Later, after the death of their parents, Julianus and Basilissa found monasteries on their inherited estates (strophes 12–13, cf. Martyrdom 9-10). They have the grace of influencing people through their teaching and are compared to lamps giving light to people (strophes 14–15; cf. Martyrdom 10). Basilissa has a vision of a brilliant column with an inscription which says that she and her virgins have found grace in the eyes of the Lord. God promises Basilissa to fulfil her prayer that all of her virgins will go to heaven, and she dies peacefully (strophe 16; cf. Martyrdom 16–17).

142
Martianus orders the persecution of Christians (strophe 1, cf. Martyrdom of Julianus and Basilissa 19). Julianus is tortured, but one of his torturers loses his sight. Julianus heals and converts him, making of him a future martyr (strophe 2–3, cf. Martyrdom 23). Julianus is further beaten and dragged through the streets where he is seen by the governor's son, Celsius (strophe 3–4, cf. Martyrdom 26–27). Celsius has a gleaming vision in which he sees luminous hosts accompanying and consoling the martyr. He also sees Julianus receiving the crown of the martyr, and three persons with aureoles singing sweetly. Prompted by this vision, Celsius runs to Julianus and converts to Christianity (strophes 5–7, cf. Martyrdom 27, 29). His parents are sad and angry because of the conversion of their son, and the governor orders him to be separated from the martyr, but the person who should have done this is paralysed (strophes 9-10; cf. Martyrdom 33–34). Julianus and Celsius are put in jail and their example converts twenty of the guards (strophe 11-12; cf. Martyrdom 35-36).

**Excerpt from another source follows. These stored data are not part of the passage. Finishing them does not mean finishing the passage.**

/-- Write a binding: map entry or grant; MAPCOUNT + 1; EV_BIND_DONE (R48). -/
def State.bindTo (s : State) (mode rights n f v index : Nat) : State :=
  let x := s.slice n
  let s1 := s.inBind (fun b =>
    if mode = 1 then { b with grants := b.grants ++ [(f, n, rights)] }
    else match tfind b.vcs v with
      | some y => { b with hmap := tins b.hmap (y.base + index) ⟨rights, none, n⟩ }
      | none => b)
  (s1.setSlice n { x with state := 2, maps := x.maps + 1 }).raise 0x0343 [.w n, .w f, .w (x.maps + 1)]

/-- The form of OP_BIND and OP_UNBIND. -/
def bindForm (s : State) (body : List Byte) (rights : Bool) : OpForm :=
  let mode := byteAt body 0
  let r := byteAt body 1
  let n := leAt body 4 4
  let v := byteAt body 12
  { lenOk := body.length = 24
    badParam := decide (2 < mode) || (rights && !(decide (r = 1) || decide (r = 3))) || decide (2 ^ 18 ≤ n) || decide (2 ^ 18 ≤ leAt body 8 4) || (decide (mode ≠ 1) && decide (96 ≤ v)) || (decide (mode = 2) && decide (2 ^ 18 ≤ leAt body 20 4)) || !rsvZero body [(2, 2), (13, 3)]
    objs := sliceObjs s n ++ (if mode = 1 then [] else [.vcs v]) }

/-- OP_BIND (R48, R61). While the domain is TEARING it is refused: DESIGN CHOICE (log 246). -/
def execOpBind (q : Req) (body : List Byte) (s : State) : Res :=
  let mode := byteAt body 0
  let r := byteAt body 1
  let n := leAt body 4 4
  let f := leAt body 8 4
  let v := byteAt body 12
  let index := leAt body 16 4
  .next (s.nalug_run 0x030B q body (bindForm s body true) (fun t =>
    if mode = 2 then
      match tfind t.bind.vcs v with
      | none => refuse t stRange
      | some x =>
        if x.len ≤ index ∨ x.host ≠ f then refuse t stRange
        else if (tfind t.bind.hmap (x.base + index)).isSome then refuse t stIdInUse
        else ok (t.inBind (fun b => { b with hmap := tins b.hmap (x.base + index) ⟨r, some (leAt body 20 4), n⟩ }))
    else
      let x := t.slice n
      if t.sliceBusy n then refuse t stSliceBusy
      else if x.state ≠ 1 ∧ x.state ≠ 2 then refuse t stSliceState
      else if (t.dom x.dom).state = 3 then refuse t stDomainState
      else match t.bindRefusal mode n f v index x.dom with
        | some st => refuse t st
        | none => ok (t.bindTo mode r n f v index)))

/-- Revoke a binding of a host to a slice (R62): the table with the entry gone, or none when there is no such entry. -/
def State.revoke (s : State) (mode n f v index : Nat) : Option State :=
  if mode = 1 then
    if s.bind.grants.any (fun g => decide (g.1 = f) && decide (g.2.1 = n)) then
      some (s.inBind (fun b => { b with grants := b.grants.filter (fun g => !(decide (g.1 = f) && decide (g.2.1 = n))) }))
    else none
  else match tfind s.bind.vcs v with
    | none => none
    | some x =>
      match tfind s.bind.hmap (x.base + index) with
      | none => none
      | some e =>
        if index < x.len ∧ x.host = f ∧ e.slice = n ∧ (e.remote.isSome ↔ mode = 2) then
          some (s.inBind (fun b => { b with hmap := tdel b.hmap (x.base + index) }))
        else none

/-- Begin the drain of an unbind: UNBINDING, or FAILED stays (R48, R62). -/
def State.unbindBegin (s : State) (k n : Nat) : State :=
  let x := s.slice n
  let s1 := if x.state = 2 then s.setSlice n { x with state := 3 } else s
  s1.setWalk k (some { slice := n, after := s.tick.loc, domOk := decide ((s.dom x.dom).state = 1) })

/-- OP_UNBIND (R48, R62). -/
def execOpUnbind (q : Req) (body : List Byte) (s : State) : Res :=
  let mode := byteAt body 0
  let n := leAt body 4 4
  let f := leAt body 8 4
  let v := byteAt body 12
  let index := leAt body 16 4
  .next (s.nalug_run 0x030C q body (bindForm s body false) (fun t =>
    if mode = 2 then
      match t.revoke 2 n f v index with
      | none => refuse t stRange
      | some t1 => ok t1
    else
      let x := t.slice n
      if t.sliceBusy n then refuse t stSliceBusy
      else if x.state ≠ 2 ∧ x.state ≠ 5 then refuse t stSliceState
      else match t.pickSlot, t.revoke mode n f v index with
        | _, none => refuse t stRange
        | none, _ => (t.cnt mgtNalugBusyCnt, some (stBusy, []))
        | some k, some t1 => (t1.unbindBegin k n).stepStart 0x030C q (.unbind mode n f) (t.sliceTicks + 1) 0))

/-- The first local map entry of a host that names a slice: vCS and index. -/
def State.mapOf (s : State) (n f : Nat) : Option (Nat × Nat) :=
  (s.bind.vcs.filter (fun v => decide (v.2.host = f))).findSome? (fun v =>
    (s.bind.hmap.find? (fun e => decide (v.2.base ≤ e.1) && decide (e.1 < v.2.base + v.2.len) && e.2.remote.isNone && decide (e.2.slice = n))).map
      (fun e => (v.1, e.1 - v.2.base)))

/-- OP_REBIND (R48, R64): of a FAILED slice it unbinds the old host. A new domain that is not ACTIVE is refused with
ST_DOMAIN_STATE: DESIGN CHOICE (log 246). -/
def execOpRebind (q : Req) (body : List Byte) (s : State) : Res :=
  let mode := byteAt body 0
  let r := byteAt body 1
  let n := leAt body 4 4
  let fo := leAt body 8 4
  let fn := leAt body 12 4
  let v := byteAt body 16
  let index := leAt body 20 4
  let nd : Option Nat := if nbit (byteAt body 2) 0 then some (leAt body 24 2) else none
  .next (s.nalug_run 0x030D q body { lenOk := body.length = 28, badParam := decide (1 < mode) || !(decide (r = 1) || decide (r = 3)) || decide (1 < byteAt body 2) || decide (2 ^ 18 ≤ n) || decide (2 ^ 18 ≤ fo) || decide (2 ^ 18 ≤ fn) || (decide (mode = 0) && decide (96 ≤ v)) || decide (4096 ≤ leAt body 24 2) || !rsvZero body [(3, 1), (17, 3), (26, 2)], objs := sliceObjs s n ++ (match nd with | some d => [.dom d] | none => []) ++ (if mode = 0 then [.vcs v] else []) } (fun t =>
    let x := t.slice n
    let old := t.mapOf n fo
    let rv := match old with
      | some (ov, oi) => t.revoke 0 n fo ov oi
      | none => t.revoke 1 n fo 0 0
    if t.sliceBusy n then refuse t stSliceBusy
    else if x.state ≠ 2 ∧ x.state ≠ 5 then refuse t stSliceState
    else if nd.isSome ∧ x.maps ≠ 1 then refuse t stSliceShared
    else if (match nd with | some d => decide ((t.dom d).state ≠ 1) | none => decide (x.state ≠ 5) && decide ((t.dom x.dom).state ≠ 1)) then refuse t stDomainState
    else match t.pickSlot, rv with
      | _, none => refuse t stRange
      | none, _ => (t.cnt mgtNalugBusyCnt, some (stBusy, []))
      | some k, some t1 =>
        match (if x.state = 5 then none else t1.bindRefusal mode n fn v index (nd.getD x.dom)) with
        | some st => refuse t st
        | none => (t1.unbindBegin k n).stepStart 0x030D q (.rebind mode r n fo fn v index nd) (t.sliceTicks + 2) 0))

/-- No tracker opened for the host on the slice remains (R62). -/
def State.drained (s : State) (n f : Nat) : Bool :=
  !s.home.trks.any (fun t => t.2.ev.isReq && decide (t.2.fid = f) && decide (laSlice t.2.la = n)) &&
  !s.hmp.parts.any (fun p => decide (p.acting = f) && p.lines.any (fun l => decide (l.l.slice.val = n)))

/-- MAPCOUNT - 1 and the state that follows; EV_UNBIND_DONE (R48). -/
def State.unbindEnd (s : State) (n f : Nat) : State :=
  let x := s.slice n
  let m := x.maps - 1
  (s.setSlice n { x with maps := m, state := (if x.state = 5 then 5 else if 0 < m then 2 else 1) }).raise 0x0344 [.w n, .w f, .w m]

/-- Start the walk once the drain is complete; it begins at the next edge (R62). -/
def State.startWalk (s : State) (k n f : Nat) : State :=
  if s.drained n f then
    match s.walk k with
    | some w => (s.setWalk k (some { w with after := s.tick.loc })).stepNext k 1
    | none => s
  else s

/-- A step of an unbind: drain, walk, then `fin` (R62, R65). -/
def State.unbindStep (s : State) (k n f : Nat) (fin : State → State) : State :=
  match s.walk k with
  | none => s.stepInternal k
  | some w =>
    let d := (s.slice n).dom
    if (s.dom d).state = 3 ∨ (w.domOk ∧ (s.dom d).state ≠ 1) then (s.setWalk k none).stepFinish k stDomainState []
    else if (s.slot k).phase = 0 then s.startWalk k n f
    else if s.tick.loc = w.after then s
    else
      let s1 := s.walkTick k (State.examAgent k f)
      if s1.walkDone k then fin (s1.setWalk k none) else s1.stepNext k 1

/-- The end of OP_REBIND: the domain changes, then the new host is bound (R64). -/
def State.rebindEnd (k mode r n fo fn v index : Nat) (nd : Option Nat) (s : State) : State :=
  let s1 := s.unbindEnd n fo
  let x := s1.slice n
  if x.state = 5 then s1.stepFinish k stSliceState []
  else
    let s2 := match nd with | some d => s1.setSlice n { x with dom := d } | none => s1
    match s2.bindRefusal mode n fn v index (s2.slice n).dom with
    | some st => s2.stepFinish k st []
    | none => (s2.bindTo mode r n fn v index).stepFinish k stOk []

/-- A step of OP_UNBIND and of OP_REBIND. -/
def State.opUnbindStep (s : State) (k n f : Nat) : State :=
  s.unbindStep k n f (fun x => (x.unbindEnd n f).stepFinish k stOk [])
def State.opRebindStep (s : State) (k mode r n fo fn v index : Nat) (nd : Option Nat) : State :=
  s.unbindStep k n fo (State.rebindEnd k mode r n fo fn v index nd)

/-- At most one step of a slot in a tick, and none past the guard point (R29, R320). -/
def State.stepOnce (s : State) (k : Nat) (f : State → State) : State :=
  let x := s.slot k
  if x.state ≠ 1 ∨ s.tick.guardDone ∨ x.ranAt = some s.tick.loc then s
  else f (s.setSlot k { x with ranAt := some s.tick.loc })

/-- UNBIND_DRAIN_DONE (R62, R65): a step of its command, as any other. -/
def execUnbindDrainDone (k : Fin 32) (s : State) : Res :=
  let x := s.slot k
  if x.phase ≠ 0 then .next s
  else match x.job with
    | .unbind _ n f => .next (s.stepOnce k (fun t => t.opUnbindStep k n f))
    | .rebind m r n fo fn v i nd => .next (s.stepOnce k (fun t => t.opRebindStep k m r n fo fn v i nd))
    | _ => .next s

/-- WALK_STEP: one tick of a binding command's walk (R62). -/
def execWalkStep (k : Fin 32) (s : State) : Res :=
  let x := s.slot k
  if x.phase = 0 then .next s
  else match x.job with
    | .unbind _ n f => .next (s.stepOnce k (fun t => t.opUnbindStep k n f))
    | .rebind m r n fo fn v i nd => .next (s.stepOnce k (fun t => t.opRebindStep k m r n fo fn v i nd))
    | .sliceRelease n => .next (s.stepOnce k (fun t => t.sliceReleaseStep k n))
    | .agentRemove d a f => .next (s.stepOnce k (fun t => t.agentRemoveStep k d a f))
    | .teardown d fl => .next (s.stepOnce k (fun t => t.teardownStep k d fl))
    | _ => .next s

/-! ### Edge IDs (R38) -/

/-- A fabric ID is the module's own, or another edge entry's. -/
def State.fidTaken (s : State) (f : Nat) (p ld : Nat) : Bool :=
  (s.bit glbModuleFid 31 && decide (s.fld glbModuleFid 0 18 = f)) ||
  s.edges.any (fun x => !(decide (x.1 = p) && decide (x.2.1 = ld)) && decide (x.2.2 = f))

/-- A valid PT_EDGE_ID entry is written. -/
def State.edgePut (s : State) (p ld : Nat) (v : Word) : State := s.setN (ptEdgeId p ld) (bits v 31 1 * 2 ^ 31 + bits v 0 18)

/-- PT_EDGE_ID_WRITE through the management function: a duplicate is discarded with EV_FABRIC_ID_CONFLICT (R38). -/
def execPtEdgeIdWrite (p : PortIx) (ld : Fin 16) (v : Word) (s : State) : Res :=
  if !s.present 2 p then .next (s.raise 0x0101 [.w (ptEdgeId p ld)])
  else if bits v 31 1 = 1 && s.fidTaken (bits v 0 18) p ld then .next (s.raise 0x0142 [.w p, .w ld, .w (bits v 0 18)])
  else .next (s.edgePut p ld v)

/-! ### Blanket mode (R89-R92) -/

/-- WINDOW_TICKS; 0 is treated as 1,024 (R101). -/
def State.windowTicks (s : State) : Nat := if s.fld sfBlanketCtl 0 16 = 0 then 1024 else s.fld sfBlanketCtl 0 16

/-- BLANKET_WINDOW_END: WINDOW_TICKS after the window's first tick (R89, R91). -/
def execBlanketWindowEnd (s : State) : Res :=
  if ticksSince s.home.winAt s.tick.loc < s.windowTicks then .next s
  else .next ((s.inHome (fun h => { h with winAt := s.tick.loc })).each (s.home.doms.map (·.1)) (fun d t =>
    let x := t.coh d
    t.setCoh d { x with last := x.win, win := 0, quiet := (if x.blanket ∧ x.win < t.exitBi then x.quiet + 1 else 0) }))

/-- BLANKET_ENTER: an edge after the window count has reached ENTER_BI (R89). -/
def execBlanketEnter (d : DomIx) (s : State) : Res :=
  match (s.coh d).due with
  | some t => if t = s.tick.loc then .next s else .next (s.enterBlanket d 0)
  | none => .next s

/-- EXIT_WINDOWS (R101). -/
def State.exitWindows (s : State) : Nat := if s.fld sfBlanketCtl 20 4 = 0 then 8 else s.fld sfBlanketCtl 20 4

/-- Untracked slices of a domain. -/
def State.untracked (s : State) (d : Nat) : List Nat := (s.domSlices d).filter s.home.untrk.contains

/-- Start the visit of the domain's lowest untracked slice; with none left Blanket mode ends at the next edge (R91). -/
def State.visitNext (s : State) (d : Nat) : State :=
  match s.untracked d with
  | [] => (s.setCoh d { s.coh d with clearAt := some s.tick.loc }).setWalk (32 + d) none
  | n :: _ =>
    (s.inHome (fun h => { h with visits := h.visits.filter (fun x => !(s.domSlices d).contains x) ++ [n] })).setWalk (32 + d)
      (some { slice := n, after := s.tick.loc })

/-- The end of a visit: a slice that has not been marked again is tracked (R91). -/
def State.visitEnd (s : State) (n : Nat) : State :=
  if s.home.visits.contains n then
    s.inHome (fun h => { h with untrk := h.untrk.filter (fun x => decide (x ≠ n)), visits := h.visits.filter (fun x => decide (x ≠ n)) })
  else s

Seven Christian brothers led by magister Antonius (in the Martyrdom he is a presbyter) are encouraged by an angel to go to the jail, where they baptise Celsius and the soldiers; the whole group strives for martyrdom (strophes 13–15; cf. Martyrdom 37). Julianus revives a dead man who gives testimony that he was saved from hell by the martyr's prayers. He converts and is baptised; he accepts a new name Anastasius and is also later martyred with Julianus (strophes 16-19; cf. Martyrdom 41–42). On the next day, huge vats of hot tar and sulphur are prepared for the final punishment of the martyrs. The fire, however, does not harm them. After the miracle, Martianus agrees to a meeting between his son Celsius and his mother, which he promised him if he survived the fire. The mother spends some time with her son and she converts and is baptised (strophes 21–24; cf. Martyrdom 43–52). Later, at the prayer of the martyrs, the temple of the pagan gods collapses (strophe 25; cf. Martyrdom 59). Because of Marcianus' fury many martyrs die, while Julianus and Celsius are scalped and the skin from their heads is thrown to the wild beasts (strophes 25–26; cf. Martyrdom 61).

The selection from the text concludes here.